Russia’s 2014 involvement in post-revolution Ukraine has opened a new era of media repression. The largest national TV channels, all owned by the state or Kremlin sympathizers, cover the story as a necessary, patriotic effort to protect Russians in eastern Ukraine from alleged persecution by the new government in Kiev. Media outlets that deviate from that line, or report critically on Russian military actions in Ukraine, are labeled traitors or fifth columnists. Putin, for his part, has countered criticism of Russian media bias by saying that it is Western coverage that is biased.

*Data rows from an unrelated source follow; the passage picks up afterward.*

/-- Puts a line in B while holders answer: Inv or a back-invalidate snoop to each. -/
def State.startInv (s : State) (line : Nat) (e : DirEnt) (r : Req) (kind : Nat) (targets : List Nat) : State :=
  let s := targets.foldl (fun s n =>
    s.send { Msg.bare (if n < 72 then .inv else .biSnpInv) n (homeOf line) line with fwdTo := r.node }) s
  s.putDir line { e with state := .busy, txn := some { req := r, kind := kind, await := targets, absorbed := false } }

/-- Puts a line in B while its owner answers a forward. -/
def State.startFwd (s : State) (line : Nat) (e : DirEnt) (r : Req) (kind owner : Nat) (msg : MsgKind) (fwdTo : Nat) : State :=
  let m := if owner < 72 then msg else if msg = .fwdS ∨ msg = .snpCur then .biSnpShared else .biSnpInv
  let s := s.send { Msg.bare m owner (homeOf line) line with fwdTo := fwdTo }
  s.putDir line { e with state := .busy, txn := some { req := r, kind := kind, await := [owner], absorbed := false } }

/-- A directory entry with a parity error (R191): S with every die and both host bits, SnpCur and Inv to all holders. -/
def State.dirRebuild (s : State) (line : Nat) : State :=
  let e := NMap.getD s.basin.dir line DirEnt.empty
  let all := (List.range 72).filter s.present
  let s := s.cnt (homeOf line) 17 1
  let s := match e.txn with
    | some t => if t.kind ≤ 2 then s.nackTo line t.req.node else s
    | none => s
  let s := all.foldl (fun s n => s.send { Msg.bare .snpCur n (homeOf line) line with fwdTo := 100 }) s
  s.startInv line { e with sharers := all, hs0 := true, hs1 := true } (reqOf 76 .firmware) 4 (all ++ [72, 73])

/-- Removes a request from its slice's starvation queue once it is granted. -/
def State.unstarve (s : State) (line node : Nat) : State :=
  let k := homeOf line * 64 + chanOf line
  s.modBasin fun b => { b with
    starve := NMap.put b.starve k ((NMap.getD b.starve k []).filter fun q => q != (line, node)) }

/-- Whether a request must yield to a starving one for its line (R188). -/
def State.yields (s : State) (line node : Nat) : Bool :=
  match (NMap.getD s.basin.starve (homeOf line * 64 + chanOf line) []).find? (·.1 == line) with
  | some q => q.2 != node
  | none => false

/-- Queues a STARVE request in its slice, up to 8 (R188). -/
def State.queueStarve (s : State) (line node : Nat) : State :=
  let k := homeOf line * 64 + chanOf line
  let q := NMap.getD s.basin.starve k []
  if q.contains (line, node) ∨ q.length ≥ 8 then s
  else s.modBasin fun b => { b with starve := NMap.put b.starve k (q ++ [(line, node)]) }

/-- Grants ownership to a node: O(r), a lease where the line is untracked (R186, R194); reservations on it end. -/
def State.grantX (s : State) (line : Nat) (e : DirEnt) (node : Nat) : State :=
  let lease := !s.trackedAt line
  ((s.breakResv line).putDir line
    { e with
      state := .owned node, sharers := [], hs0 := false, hs1 := false, txn := none
      lease := lease, leasedAt := if lease then s.clk.now else e.leasedAt }).unstarve line node

/-- Adds a sharer. -/
def State.grantS (s : State) (line : Nat) (e : DirEnt) (nodes : List Nat) (node : Nat) : State :=
  (s.putDir line { e with state := .shared, sharers := sortNat (nodes ++ e.sharers), txn := none }).unstarve line node

/-- Room for a new entry (R191): true where the set has a free way; else the eviction of its least recently used entry that is
neither pinned nor in B starts, and the new request is NACKed. -/
def State.dirRoom (s : State) (line : Nat) : Bool × State :=
  let set := s.dirSet line
  if set.length < 16 then (true, s)
  else
    let cand := set.filter fun e => !e.2.pin && e.2.state != .busy
    match (sortBy (fun e => e.2.lru) cand).head? with
    | none => (false, s)
    | some (l, e) => match e.state with
      | .owned n => (false, s.startFwd l e (reqOf 76 .firmware) 3 n .fwdX 100)
      | _ => (false, s.startInv l e (reqOf 76 .firmware) 3 e.holders)

/-- The checks that every coherent request meets at the home before its state is looked at: ownership, B, starvation and the
limits of R187. `none` goes on. -/
def State.gate (s : State) (r : Req) (line : Nat) (write starve : Bool) : Option State :=
  let pg := s.pot (line / 0x10000)
  match s.ownCheck r pg write with
  | .refuse => some (s.errTo line r.node 0x4104)
  | .poison => some (s.errTo line r.node (if pg.owner = 255 then 0x3707 else 0x3701))
  | .allow =>
    let s' := if starve then s.queueStarve line r.node else s
    let busy := match NMap.get? s.basin.dir line with | some e => e.state == .busy | none => false
    if busy || s'.yields line r.node || decide (s.busyLines line ≥ 64) then some (s'.nackTo line r.node) else none

/-- RdS at the home (Table 7.5). -/
def State.homeRdS (s : State) (r : Req) (line : Nat) (starve : Bool) (u : Upset) : State :=
  match s.gate r line false starve with
  | some s => s
  | none =>
    let s := s.attrCheck r line
    match NMap.get? s.basin.dir line with
    | none =>
      let (room, s) := s.dirRoom line
      if room then (s.sendData .dataS line r.node u).grantS line DirEnt.empty [r.node] r.node else s.nackTo line r.node
    | some e => match e.state with
      | .owned n =>
        if n = r.node then s.sendData .dataS line r.node u
        else s.startFwd line e r 0 n .fwdS r.node
      | _ => (s.sendData .dataS line r.node u).grantS line e [r.node] r.node

/-- RdX, or an Upg by `upg`, at the home (Table 7.5). -/
def State.homeRdX (s : State) (r : Req) (line : Nat) (upg starve : Bool) (u : Upset) : State :=
  match s.gate r line true starve with
  | some s => s
  | none =>
    let s := s.attrCheck r line
    match NMap.get? s.basin.dir line with
    | none =>
      let (room, s) := s.dirRoom line
      if room then (s.sendData .dataX line r.node u).grantX line DirEnt.empty r.node else s.nackTo line r.node
    | some e => match e.state with
      | .owned n =>
        if n = r.node then s.sendData .dataX line r.node u
        else
          let s := if e.lease && decide (s.clk.now < e.leasedAt + 2000) then s.predMove line true else s
          s.startFwd line e r 1 n .fwdX r.node
      | _ =>
        let others := e.holders.filter (· != r.node)
        let kept := upg && e.sharers.contains r.node
        if others = [] then
          let s := if kept then s.send (Msg.bare .gntX r.node (homeOf line) line) else s.sendData .dataX line r.node u
          s.grantX line e r.node
        else s.startInv line e r (if kept then 2 else 1) others

/-- Ends a transaction once every holder has answered (Table 7.5, Table 7.7). `sent` says that an owner has already sent the
data to the requester. -/
def State.endTxn (s : State) (line : Nat) (e : DirEnt) (t : Txn) (owner : Option Nat) (sent : Bool) : State :=
  let r := t.req.node
  match t.kind with
  | 0 =>
    let s := if sent then s else s.sendData .dataS line r {}
    s.grantS line { e with sharers := [] } ((match owner with | some n => if n < 72 then [n] else [] | none => []) ++ [r]) r
  | 1 => (if sent then s else s.sendData .dataX line r {}).grantX line e r
  | 2 => (s.send (Msg.bare .gntX r (homeOf line) line)).grantX line e r
  | _ =>
    if e.watch ∨ e.pin then
      s.putDir line { e with state := .shared, sharers := [], hs0 := false, hs1 := false, txn := none }
    else s.modBasin fun b => { b with dir := NMap.erase b.dir line }

/-- Merges bytes of a line at its home, by sector. -/
def State.mergeLine (s : State) (line : Nat) (bytes : List (Nat × Byte)) (poison : List Nat) : State :=
  (List.range 4).foldl (fun s k =>
    let bs := (bytes.filter fun p => p.1 / 32 == k).map fun p => (p.1 % 32, p.2)
    if bs = [] then s else s.homeMerge (line + 32 * k) bs (poison.contains k)) s

/-- A holder's answer at the home: InvAck, FwdAck or BIRsp, with the bytes it returns. `noData` is an owner whose write-back
was under way (Table 7.7). -/
def State.answer (s : State) (line src : Nat) (bytes : List (Nat × Byte)) (poison : List Nat) (noData sent : Bool) : State :=
  let s := s.mergeLine line bytes poison
  match NMap.get? s.basin.dir line with
  | none => s
  | some e => match e.state, e.txn with
    | .busy, some t =>
      if !t.await.contains src then s
      else
        let t := { t with await := t.await.filter (· != src) }
        if t.await = [] ∧ !(noData ∧ !t.absorbed) then s.endTxn line e t (some src) (sent && !noData)
        else s.putDir line { e with txn := some t }
    | _, _ => s

/-- An owner's write-back at the home (Table 7.5): merged; `keep` keeps ownership; in B it is absorbed. WbAck answers. -/
def State.homeWb (s : State) (die line : Nat) (bytes : List (Nat × Byte)) (poison : List Nat) (keep : Bool) : State :=
  let s := s.mergeLine line bytes poison
  let s := s.send (Msg.bare .wbAck die (homeOf line) line)
  match NMap.get? s.basin.dir line with
  | none => s
  | some e => match e.state, e.txn with
    | .owned n, _ => if n = die ∧ !keep then s.dirRemove line die else s
    | .busy, some t =>
      let t := { t with absorbed := true }
      if t.await = [] then s.endTxn line e t none false else s.putDir line { e with txn := some t }
    | _, _ => s

/-! ## At a die -/

/-- The bytes of a line in a die's far part, as (offset, byte), and the offsets that are dirty. -/
def State.farLine (s : State) (d line : Nat) : List (Nat × Byte) × List Nat :=
  let bs := (List.range 128).map fun i => (i, NMap.get? s.basin.far (heldKey d (line + i)))
  (bs.filterMap fun p => p.2.map fun c => (p.1, c.val),
   bs.filterMap fun p => match p.2 with | some c => if c.dirty then some p.1 else none | none => none)

/-- Poisoned sectors of a line in a far part. -/
def State.farPz (s : State) (d line : Nat) : List Nat :=
  (List.range 4).filter fun k => NMap.has s.basin.farPoison (heldKey d (line + 32 * k))

/-- Marks a line's far bytes clean. -/
def State.farMarkClean (s : State) (d line : Nat) : State :=
  s.modBasin fun b => { b with
    far := (List.range 128).foldl (fun h i => NMap.alter h (heldKey d (line + i)) fun c => { c with dirty := false }) b.far }

/-- Places a message's data in a die's far part (R186). False where no way takes it: the die then drops the line once its
access is performed (R182). -/
def State.install (s : State) (d : Nat) (m : Msg) (own : Bool) : Bool × State :=
  let (al, s) := s.farAlloc d m.line
  let k := heldKey d m.line
  (al, s.modBasin fun b => { b with
    far := m.bytes.foldl (fun h p =>
      match NMap.get? h (heldKey d (m.line + p.1)) with
      | some c => if c.dirty then h else NMap.put h (heldKey d (m.line + p.1)) { val := p.2, dirty := m.dirty.contains p.1 }
      | none => NMap.put h (heldKey d (m.line + p.1)) { val := p.2, dirty := m.dirty.contains p.1 }) b.far
    farPoison := m.poison.foldl (fun h k => NMap.put h (heldKey d (m.line + 32 * k)) ()) b.farPoison
    farLines := NMap.put b.farLines k
      { NMap.getD b.farLines k { age := 0, win := 16, cls := 0, owned := false, since := 0 } with
        owned := own, since := s.clk.now } })

/-- Sets whether a die owns a line that it holds. -/
def State.setOwned (s : State) (d line : Nat) (own : Bool) : State :=
  s.modBasin fun b => { b with farLines := NMap.alter b.farLines (heldKey d line) fun l => { l with owned := own } }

In light of the relentless actions of Putin’s government over the last15 years, perhaps the most surprising thing to say about independent media in Russia is that it still exists.

Analysts have long puzzled, for example, over the survival of the Moscow-based radio station Ekho Moskvy, which has operated continuously since 1990. Some argue that Putin allows Ekho, Novaya Gazeta, and a handful of other critical outlets to stay in business so he can say that Russia has independent media.

CPJ’s Joel Simon suggests another explanation. Democratators like Putin, Simon wrote in The New Censorship, “do not seek to exercise absolute control over the media because they recognize that to achieve this in the Internet age they would have to close their societies to the world.” Instead, Simon contends, the democratators have learned to “manage” the media through “national security prosecutions, punitive tax audits, manipulation of government advertising,” and other methods.

Putin’s skills at media management–and manipulation–are indeed impressive. Another technique he developed for muting criticism was to pour tens of millions of state rubles into RT and Sputnik–English-language TV and digital mouthpieces for the Kremlin that laud Russia while vigorously attacking the West, particularly the U.S. Even the Internet, where critical bloggers have been less subject to repression than traditional journalists have, looks increasingly vulnerable in the wake of new Kremlin-supported laws.

Protests against these moves are relatively small and nearly always unsuccessful, perhaps because the Kremlin has seemingly convinced much of the Russian public that the West seeks nothing short of Russia’s economic and political collapse. That message was hammered home throughout 2014 in media coverage blaming Western sanctions (in retaliation for Ukraine) and a Western-led information war for most of the country’s problems.

Putin’s continued high ratings in public opinion polls indicate that the message has been accepted–and not just at home. His democratator techniques have been adopted in Turkey, Hungary, and elsewhere by leaders who seek new, more nuanced tools for stifling their critics.

The danger, of course, is that the story of the rise and fall of the independent Russian media will be viewed by such leaders not as a cautionary tale but instead as a successful model for containing and manipulating the flow of information.

Ann Cooper is a professor at Columbia Journalism School; from 1998-2006 she was executive director of CPJ, and before that she was a foreign correspondent for NPR, including serving as Moscow bureau chief from 1987 to 1991.